YOUR TASK | Return every line from the one with "theorem exec_plop (h" through the one with "w64 d a b c σ := rfl", inclusive, exactly as it appears below.

[Dataset entries]
-- ==== Sys2Proof/Laws/Exec.lean ====
section
/-!
SUPPORT. The meaning of each instruction and event, by name.
-/
namespace Sys2Proof.Machine

@[simp] theorem exec_nop (h : Hdr) (σ : State) : exec (.nop h) σ = execNop h σ := rfl

@[simp] theorem exec_bra (h : Hdr) (target : BitVec 44) (join : BitVec 8) (σ : State) : exec (.bra h target join) σ = execBra h target join σ := rfl

@[simp] theorem exec_braInd (h : Hdr) (a : Reg) (join : BitVec 8) (σ : State) : exec (.braInd h a join) σ = execBraInd h a join σ := rfl

@[simp] theorem exec_call (h : Hdr) (d : Reg) (target : BitVec 44) (σ : State) : exec (.call h d target) σ = execCall h d target σ := rfl

@[simp] theorem exec_callInd (h : Hdr) (d a : Reg) (σ : State) : exec (.callInd h d a) σ = execCallInd h d a σ := rfl

@[simp] theorem exec_ret (h : Hdr) (a : Reg) (σ : State) : exec (.ret h a) σ = execRet h a σ := rfl

@[simp] theorem exec_exit (h : Hdr) (σ : State) : exec (.exit h) σ = execExit h σ := rfl

@[simp] theorem exec_trap (h : Hdr) (n : BitVec 16) (σ : State) : exec (.trap h n) σ = execTrap h n σ := rfl

@[simp] theorem exec_phint (h : Hdr) (n : BitVec 10) (σ : State) : exec (.phint h n) σ = execPhint h n σ := rfl

@[simp] theorem exec_sigchk (h : Hdr) (sig : Word) (σ : State) : exec (.sigchk h sig) σ = execSigchk h sig σ := rfl

@[simp] theorem exec_xfence (h : Hdr) (σ : State) : exec (.xfence h) σ = execXfence h σ := rfl

@[simp] theorem exec_mona (h : Hdr) (m : MemArg) (σ : State) : exec (.mona h m) σ = execMona h m σ := rfl

@[simp] theorem exec_mwait (h : Hdr) (σ : State) : exec (.mwait h) σ = execMwait h σ := rfl

@[simp] theorem exec_trig (h : Hdr) (σ : State) : exec (.trig h) σ = execTrig h σ := rfl

@[simp] theorem exec_launch (h : Hdr) (d a : Reg) (σ : State) : exec (.launch h d a) σ = execLaunch h d a σ := rfl

@[simp] theorem exec_iadd (h : Hdr) (ty : IntTy) (sat : Bool) (d a : Reg) (b : Src) (σ : State) : exec (.iadd h ty sat d a b) σ = execIadd h ty sat d a b σ := rfl

@[simp] theorem exec_isub (h : Hdr) (ty : IntTy) (sat : Bool) (d a : Reg) (b : Src) (σ : State) : exec (.isub h ty sat d a b) σ = execIsub h ty sat d a b σ := rfl

@[simp] theorem exec_imul (h : Hdr) (ty : IntTy) (sat : Bool) (d a : Reg) (b : Src) (σ : State) : exec (.imul h ty sat d a b) σ = execImul h ty sat d a b σ := rfl

@[simp] theorem exec_imulh (h : Hdr) (ty : IntTy) (d a : Reg) (b : Src) (σ : State) : exec (.imulh h ty d a b) σ = execImulh h ty d a b σ := rfl

@[simp] theorem exec_imad (h : Hdr) (ty : IntTy) (sat : Bool) (d a b : Reg) (c : Src) (σ : State) : exec (.imad h ty sat d a b c) σ = execImad h ty sat d a b c σ := rfl

@[simp] theorem exec_idivu (h : Hdr) (ty : IntTy) (d a : Reg) (b : Src) (σ : State) : exec (.idivu h ty d a b) σ = execIdivu h ty d a b σ := rfl

@[simp] theorem exec_iremu (h : Hdr) (ty : IntTy) (d a : Reg) (b : Src) (σ : State) : exec (.iremu h ty d a b) σ = execIremu h ty d a b σ := rfl

@[simp] theorem exec_idivs (h : Hdr) (ty : IntTy) (d a : Reg) (b : Src) (σ : State) : exec (.idivs h ty d a b) σ = execIdivs h ty d a b σ := rfl

@[simp] theorem exec_irems (h : Hdr) (ty : IntTy) (d a : Reg) (b : Src) (σ : State) : exec (.irems h ty d a b) σ = execIrems h ty d a b σ := rfl

@[simp] theorem exec_imin (h : Hdr) (ty : IntTy) (d a : Reg) (b : Src) (σ : State) : exec (.imin h ty d a b) σ = execImin h ty d a b σ := rfl

@[simp] theorem exec_imax (h : Hdr) (ty : IntTy) (d a : Reg) (b : Src) (σ : State) : exec (.imax h ty d a b) σ = execImax h ty d a b σ := rfl

@[simp] theorem exec_iabs (h : Hdr) (ty : IntTy) (d : Reg) (a : Src) (σ : State) : exec (.iabs h ty d a) σ = execIabs h ty d a σ := rfl

@[simp] theorem exec_ineg (h : Hdr) (ty : IntTy) (d : Reg) (a : Src) (σ : State) : exec (.ineg h ty d a) σ = execIneg h ty d a σ := rfl

@[simp] theorem exec_isad (h : Hdr) (ty : IntTy) (d a b : Reg) (c : Src) (σ : State) : exec (.isad h ty d a b c) σ = execIsad h ty d a b c σ := rfl

@[simp] theorem exec_idp4 (h : Hdr) (ty : IntTy) (sat : Bool) (d a b : Reg) (c : Src) (σ : State) : exec (.idp4 h ty sat d a b c) σ = execIdp4 h ty sat d a b c σ := rfl

@[simp] theorem exec_and (h : Hdr) (w : Width) (d a : Reg) (b : Src) (σ : State) : exec (.and h w d a b) σ = execAnd h w d a b σ := rfl

@[simp] theorem exec_or (h : Hdr) (w : Width) (d a : Reg) (b : Src) (σ : State) : exec (.or h w d a b) σ = execOr h w d a b σ := rfl

@[simp] theorem exec_xor (h : Hdr) (w : Width) (d a : Reg) (b : Src) (σ : State) : exec (.xor h w d a b) σ = execXor h w d a b σ := rfl

@[simp] theorem exec_not (h : Hdr) (w : Width) (d : Reg) (a : Src) (σ : State) : exec (.not h w d a) σ = execNot h w d a σ := rfl

@[simp] theorem exec_andn (h : Hdr) (w : Width) (d a : Reg) (b : Src) (σ : State) : exec (.andn h w d a b) σ = execAndn h w d a b σ := rfl

@[simp] theorem exec_tlut (h : Hdr) (w : Width) (d a b c : Reg) (table : BitVec 8) (σ : State) : exec (.tlut h w d a b c table) σ = execTlut h w d a b c table σ := rfl

@[simp] theorem exec_ishl (h : Hdr) (w : Width) (d a : Reg) (b : Src) (σ : State) : exec (.ishl h w d a b) σ = execIshl h w d a b σ := rfl

@[simp] theorem exec_ishr (h : Hdr) (ty : IntTy) (d a : Reg) (b : Src) (σ : State) : exec (.ishr h ty d a b) σ = execIshr h ty d a b σ := rfl

@[simp] theorem exec_irot (h : Hdr) (w : Width) (d a : Reg) (b : Src) (σ : State) : exec (.irot h w d a b) σ = execIrot h w d a b σ := rfl

@[simp] theorem exec_bfe (h : Hdr) (ty : IntTy) (d a : Reg) (b : Src) (σ : State) : exec (.bfe h ty d a b) σ = execBfe h ty d a b σ := rfl

@[simp] theorem exec_bfi (h : Hdr) (w : Width) (d a b : Reg) (c : Src) (σ : State) : exec (.bfi h w d a b c) σ = execBfi h w d a b c σ := rfl

@[simp] theorem exec_popc (h : Hdr) (w : Width) (d : Reg) (a : Src) (σ : State) : exec (.popc h w d a) σ = execPopc h w d a σ := rfl

@[simp] theorem exec_clz (h : Hdr) (w : Width) (d : Reg) (a : Src) (σ : State) : exec (.clz h w d a) σ = execClz h w d a σ := rfl

@[simp] theorem exec_brev (h : Hdr) (w : Width) (d : Reg) (a : Src) (σ : State) : exec (.brev h w d a) σ = execBrev h w d a σ := rfl

@[simp] theorem exec_fns (h : Hdr) (w : Width) (d a : Reg) (b : Src) (σ : State) : exec (.fns h w d a b) σ = execFns h w d a b σ := rfl

@[simp] theorem exec_fadd (h : Hdr) (rm : RMode) (sat : Bool) (ty : FTy) (d a : Reg) (b : Src) (e : Reg) (σ : State) : exec (.fadd h rm sat ty d a b e) σ = execFadd h rm sat ty d a b e σ := rfl

@[simp] theorem exec_fsub (h : Hdr) (rm : RMode) (sat : Bool) (ty : FTy) (d a : Reg) (b : Src) (e : Reg) (σ : State) : exec (.fsub h rm sat ty d a b e) σ = execFsub h rm sat ty d a b e σ := rfl

@[simp] theorem exec_fmul (h : Hdr) (rm : RMode) (sat : Bool) (ty : FTy) (d a : Reg) (b : Src) (e : Reg) (σ : State) : exec (.fmul h rm sat ty d a b e) σ = execFmul h rm sat ty d a b e σ := rfl

@[simp] theorem exec_ffma (h : Hdr) (rm : RMode) (sat : Bool) (ty : FTy) (d a b : Reg) (c : Src) (e : Reg) (σ : State) : exec (.ffma h rm sat ty d a b c e) σ = execFfma h rm sat ty d a b c e σ := rfl

@[simp] theorem exec_fdiv (h : Hdr) (rm : RMode) (sat : Bool) (ty : FTy) (d a : Reg) (b : Src) (e : Reg) (σ : State) : exec (.fdiv h rm sat ty d a b e) σ = execFdiv h rm sat ty d a b e σ := rfl

@[simp] theorem exec_fsqrt (h : Hdr) (rm : RMode) (sat : Bool) (ty : FTy) (d : Reg) (a : Src) (e : Reg) (σ : State) : exec (.fsqrt h rm sat ty d a e) σ = execFsqrt h rm sat ty d a e σ := rfl

@[simp] theorem exec_fmin (h : Hdr) (ty : FTy) (d a : Reg) (b : Src) (σ : State) : exec (.fmin h ty d a b) σ = execFmin h ty d a b σ := rfl

@[simp] theorem exec_fmax (h : Hdr) (ty : FTy) (d a : Reg) (b : Src) (σ : State) : exec (.fmax h ty d a b) σ = execFmax h ty d a b σ := rfl

@[simp] theorem exec_fabs (h : Hdr) (ty : FTy) (d : Reg) (a : Src) (σ : State) : exec (.fabs h ty d a) σ = execFabs h ty d a σ := rfl

@[simp] theorem exec_fneg (h : Hdr) (ty : FTy) (d : Reg) (a : Src) (σ : State) : exec (.fneg h ty d a) σ = execFneg h ty d a σ := rfl

@[simp] theorem exec_frnd (h : Hdr) (rm : RMode) (ty : FTy) (d : Reg) (a : Src) (e : Reg) (σ : State) : exec (.frnd h rm ty d a e) σ = execFrnd h rm ty d a e σ := rfl

@[simp] theorem exec_fclamp (h : Hdr) (ty : FTy) (d a b : Reg) (c : Src) (σ : State) : exec (.fclamp h ty d a b c) σ = execFclamp h ty d a b c σ := rfl

@[simp] theorem exec_rcp (h : Hdr) (rm : RMode) (sat : Bool) (ty : FTy) (d : Reg) (a : Src) (e : Reg) (σ : State) : exec (.rcp h rm sat ty d a e) σ = execRcp h rm sat ty d a e σ := rfl

@[simp] theorem exec_rsq (h : Hdr) (sat : Bool) (ty : FTy) (d : Reg) (a : Src) (σ : State) : exec (.rsq h sat ty d a) σ = execRsq h sat ty d a σ := rfl

@[simp] theorem exec_exp2 (h : Hdr) (sat : Bool) (ty : FTy) (d : Reg) (a : Src) (σ : State) : exec (.exp2 h sat ty d a) σ = execExp2 h sat ty d a σ := rfl

@[simp] theorem exec_log2 (h : Hdr) (sat : Bool) (ty : FTy) (d : Reg) (a : Src) (σ : State) : exec (.log2 h sat ty d a) σ = execLog2 h sat ty d a σ := rfl

@[simp] theorem exec_sin (h : Hdr) (sat : Bool) (ty : FTy) (d : Reg) (a : Src) (σ : State) : exec (.sin h sat ty d a) σ = execSin h sat ty d a σ := rfl

@[simp] theorem exec_cos (h : Hdr) (sat : Bool) (ty : FTy) (d : Reg) (a : Src) (σ : State) : exec (.cos h sat ty d a) σ = execCos h sat ty d a σ := rfl

@[simp] theorem exec_tanh (h : Hdr) (sat : Bool) (ty : FTy) (d : Reg) (a : Src) (σ : State) : exec (.tanh h sat ty d a) σ = execTanh h sat ty d a σ := rfl

@[simp] theorem exec_sgmd (h : Hdr) (sat : Bool) (ty : FTy) (d : Reg) (a : Src) (σ : State) : exec (.sgmd h sat ty d a) σ = execSgmd h sat ty d a σ := rfl

@[simp] theorem exec_cvt (h : Hdr) (rm : RMode) (sat : Bool) (dst src : Fmt) (d a e : Reg) (σ : State) : exec (.cvt h rm sat dst src d a e) σ = execCvt h rm sat dst src d a e σ := rfl

@[simp] theorem exec_pkcvt (h : Hdr) (rm : RMode) (sat : Bool) (dst src : Fmt) (j : Fin 4) (d a b c e : Reg) (σ : State) : exec (.pkcvt h rm sat dst src j d a b c e) σ = execPkcvt h rm sat dst src j d a b c e σ := rfl

@[simp] theorem exec_upcvt (h : Hdr) (rm : RMode) (sat : Bool) (dst src : Fmt) (j : Fin 8) (d a e : Reg) (σ : State) : exec (.upcvt h rm sat dst src j d a e) σ = execUpcvt h rm sat dst src j d a e σ := rfl

@[simp] theorem exec_smxu (h : Hdr) (d e a b : Reg) (σ : State) : exec (.smxu h d e a b) σ = execSmxu h d e a b σ := rfl

@[simp] theorem exec_smxuDiv (h : Hdr) (d a b : Reg) (σ : State) : exec (.smxuDiv h d a b) σ = execSmxuDiv h d a b σ := rfl

@[simp] theorem exec_icmp (h : Hdr) (cond : Cond) (ty : IntTy) (d a : Reg) (b : Src) (σ : State) : exec (.icmp h cond ty d a b) σ = execIcmp h cond ty d a b σ := rfl

@[simp] theorem exec_fcmp (h : Hdr) (cond : Cond) (ty : FTy) (d a : Reg) (b : Src) (σ : State) : exec (.fcmp h cond ty d a b) σ = execFcmp h cond ty d a b σ := rfl

@[simp] theorem exec_fclass (h : Hdr) (ty : FTy) (mask : BitVec 9) (d a : Reg) (σ : State) : exec (.fclass h ty mask d a) σ = execFclass h ty mask d a σ := rfl

@[simp] theorem exec_plop (h : Hdr) (d a b c : Reg) (table : BitVec 8) (σ : State) : exec (.plop h d a b c table) σ = execPlop h d a b c table σ := rfl

@[simp] theorem exec_sel (h : Hdr) (w64 : Bool) (d a b c : Reg) (σ : State) : exec (.sel h w64 d a b c) σ = execSel h w64 d a b c σ := rfl

@[simp] theorem exec_mov (h : Hdr) (w64 : Bool) (d : Reg) (a : Src) (σ : State) : exec (.mov h w64 d a) σ = execMov h w64 d a σ := rfl

@[simp] theorem exec_prd (h : Hdr) (d : Reg) (σ : State) : exec (.prd h d) σ = execPrd h d σ := rfl

@[simp] theorem exec_pwr (h : Hdr) (a : Reg) (mask : BitVec 7) (σ : State) : exec (.pwr h a mask) σ = execPwr h a mask σ := rfl

@[simp] theorem exec_lperm (h : Hdr) (w64 : Bool) (mode : PermMode) (d a b : Reg) (σ : State) : exec (.lperm h w64 mode d a b) σ = execLperm h w64 mode d a b σ := rfl

@[simp] theorem exec_lvote (h : Hdr) (mode : VoteMode) (k : Fin 4) (t : BitVec 8) (d a : Reg) (σ : State) : exec (.lvote h mode k t d a) σ = execLvote h mode k t d a σ := rfl

@[simp] theorem exec_redx (h : Hdr) (op : RedOp) (ty : RedTy) (d a : Reg) (σ : State) : exec (.redx h op ty d a) σ = execRedx h op ty d a σ := rfl

@[simp] theorem exec_scan (h : Hdr) (op : RedOp) (ty : RedTy) (excl : Bool) (d a : Reg) (σ : State) : exec (.scan h op ty excl d a) σ = execScan h op ty excl d a σ := rfl

@[simp] theorem exec_rdlane (h : Hdr) (w64 : Bool) (d a : Reg) (b : Src) (σ : State) : exec (.rdlane h w64 d a b) σ = execRdlane h w64 d a b σ := rfl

RESPONSE BOX |
@[simp] theorem exec_plop (h : Hdr) (d a b c : Reg) (table : BitVec 8) (σ : State) : exec (.plop h d a b c table) σ = execPlop h d a b c table σ := rfl

@[simp] theorem exec_sel (h : Hdr) (w64 : Bool) (d a b c : Reg) (σ : State) : exec (.sel h w64 d a b c) σ = execSel h w64 d a b c σ := rfl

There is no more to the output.